Diane Arbus: Constellations of the Visible

02 / 07 / 2025
POR Marian Coma

We return to the raw intimacy and subversive tenderness that defined her gaze. An uncompromising closeness, a radical empathy, and an instinct for capturing the strangeness of the familiar shaped every frame. Her portraits confront the viewer not with spectacle, but with presence, unfiltered, direct, and raw.

Diane Arbus’ Self-portrait

Diane Arbus did not seek to photograph the extraordinary, but to reveal the extraordinary in the ordinary. “That is what I love: the differentness, the uniqueness of all things. I see the divineness in ordinary things”, she wrote at sixteen, in a school essay that already hinted at the sensibility that would define her work. The exhibition Diane Arbus: Constellation, on view at the Park Avenue Armory in New York until August 17, explores this very gaze through an immersive installation.
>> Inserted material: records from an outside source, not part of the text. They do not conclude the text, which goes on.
theorem combine_tabs_toNat :
    (combine .tabs a b).toNat = if b.toNat = 0 then 0 else min (10 * a.toNat / b.toNat) 127 := by
  split
  case isTrue hb => simp [combine, hb]
  case isFalse hb => rw [combine_tabs_eq a b hb, clamp7_natCast]

theorem combine_sqar_toNat : (combine .sqar a b).toNat = min (sqar a.toNat b.toNat) 127 := clamp7_natCast _

end

/-- Settles O45, method by method. -/
theorem combineMethodsOnLevels : Obligations.CombineMethodsOnLevels := fun a b =>
  ⟨combine_plus_toNat a b, combine_min_toNat a b, combine_peck_toNat a b, combine_shav_toNat a b,
    combine_babs_toNat a b, combine_tabs_toNat a b⟩

/-! ### The rounded square root (R10, R140) -/

/-- Each bit tried halves the interval the square root lies in. -/
theorem isqrtFrom_spec (s k n : Nat) (hlow : n * n ≤ s) (hhigh : s < (n + 2 ^ k) * (n + 2 ^ k)) :
    isqrtFrom s k n * isqrtFrom s k n ≤ s ∧ s < (isqrtFrom s k n + 1) * (isqrtFrom s k n + 1) := by
  induction k generalizing n with
  | zero => exact ⟨hlow, hhigh⟩
  | succ k ih =>
    rw [isqrtFrom]
    split
    case isTrue hbit => exact ih _ hbit (by rwa [add_assoc, ← two_mul, ← pow_succ'])
    case isFalse hbit => exact ih n hlow (Nat.not_le.mp hbit)

theorem isqrt_spec (s : Nat) : isqrt s * isqrt s ≤ s ∧ s < (isqrt s + 1) * (isqrt s + 1) := by
  refine isqrtFrom_spec s _ 0 (Nat.zero_le s) ?_
  calc s < 2 ^ (Nat.log2 s + 1) := Nat.lt_log2_self
    _ ≤ 2 ^ ((Nat.log2 s / 2 + 1) + (Nat.log2 s / 2 + 1)) := Nat.pow_le_pow_right (by decide) (by omega)
    _ = (0 + 2 ^ (Nat.log2 s / 2 + 1)) * (0 + 2 ^ (Nat.log2 s / 2 + 1)) := by rw [Nat.zero_add, pow_add]

/-- The root moved up past `n * n + n` is within one half of the root of `s`, squares and halves cleared. -/
theorem sqar_nearest (a b : Nat) :
    4 * (a * a + b * b) < (2 * sqar a b + 1) * (2 * sqar a b + 1) ∧
    (sqar a b = 0 ∨ (2 * sqar a b - 1) * (2 * sqar a b - 1) < 4 * (a * a + b * b)) := by
  obtain ⟨hlow, hhigh⟩ := isqrt_spec (a * a + b * b)
  unfold sqar
  simp only
  generalize a * a + b * b = s at *
  generalize isqrt s = n at *
  split
  case isTrue hup =>
    rw [show 2 * (n + 1) - 1 = 2 * n + 1 by omega]
    exact ⟨by nlinarith, .inr (by nlinarith)⟩
  case isFalse hdown =>
    rw [Nat.add_zero]
    refine ⟨by nlinarith, ?_⟩
    cases n with
    | zero => exact .inl rfl
    | succ m =>
      rw [show 2 * (m + 1) - 1 = 2 * m + 1 by omega]
      exact .inr (by nlinarith)

/-- Settles O46: the root before the clamp is the number that is asked for. -/
theorem sqarRoundsToNearest : Obligations.SqarRoundsToNearest := fun a b =>
  ⟨sqar a.toNat b.toNat, combine_sqar_toNat a b, sqar_nearest a.toNat b.toNat⟩

end Sys2Proof.Machine
end

section
/-! PROOFS. The claims of 42_output.md. What an APPLY leaves of RESULT, the cache and the trace (R160); what emitting does to the
values of each destination, and from it the emission guarantee over every command and every step (R161). -/

namespace Sys2Proof

theorem f2Field_eq (w : Word) : f2Field w = w.toNat / 65536 % 256 := field_toNat w 16 8

end Sys2Proof

namespace Sys2Proof.Machine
Often dismissed as scandalous or morbid, her work was not about shock. It was about recognition. Arbus approached her subjects slowly, patiently — speaking with them, returning again and again. “I work from awkwardness,” she admitted. That shared discomfort gave rise to portraits of unusual clarity: children with the gravity of elders, tired women, nudists, drag performers, anonymous people who posed as they wished to be seen. “A photograph is a secret about a secret. The more it tells you, the less you know.”

Critics called her cold, even voyeuristic — but her archive tells another story. Arbus formed lasting connections with many of her subjects. Her work is not a catalogue of oddities but a constellation of presences. “My favourite thing is to go where I’ve never been”, she once said. That place, often, was another person’s body.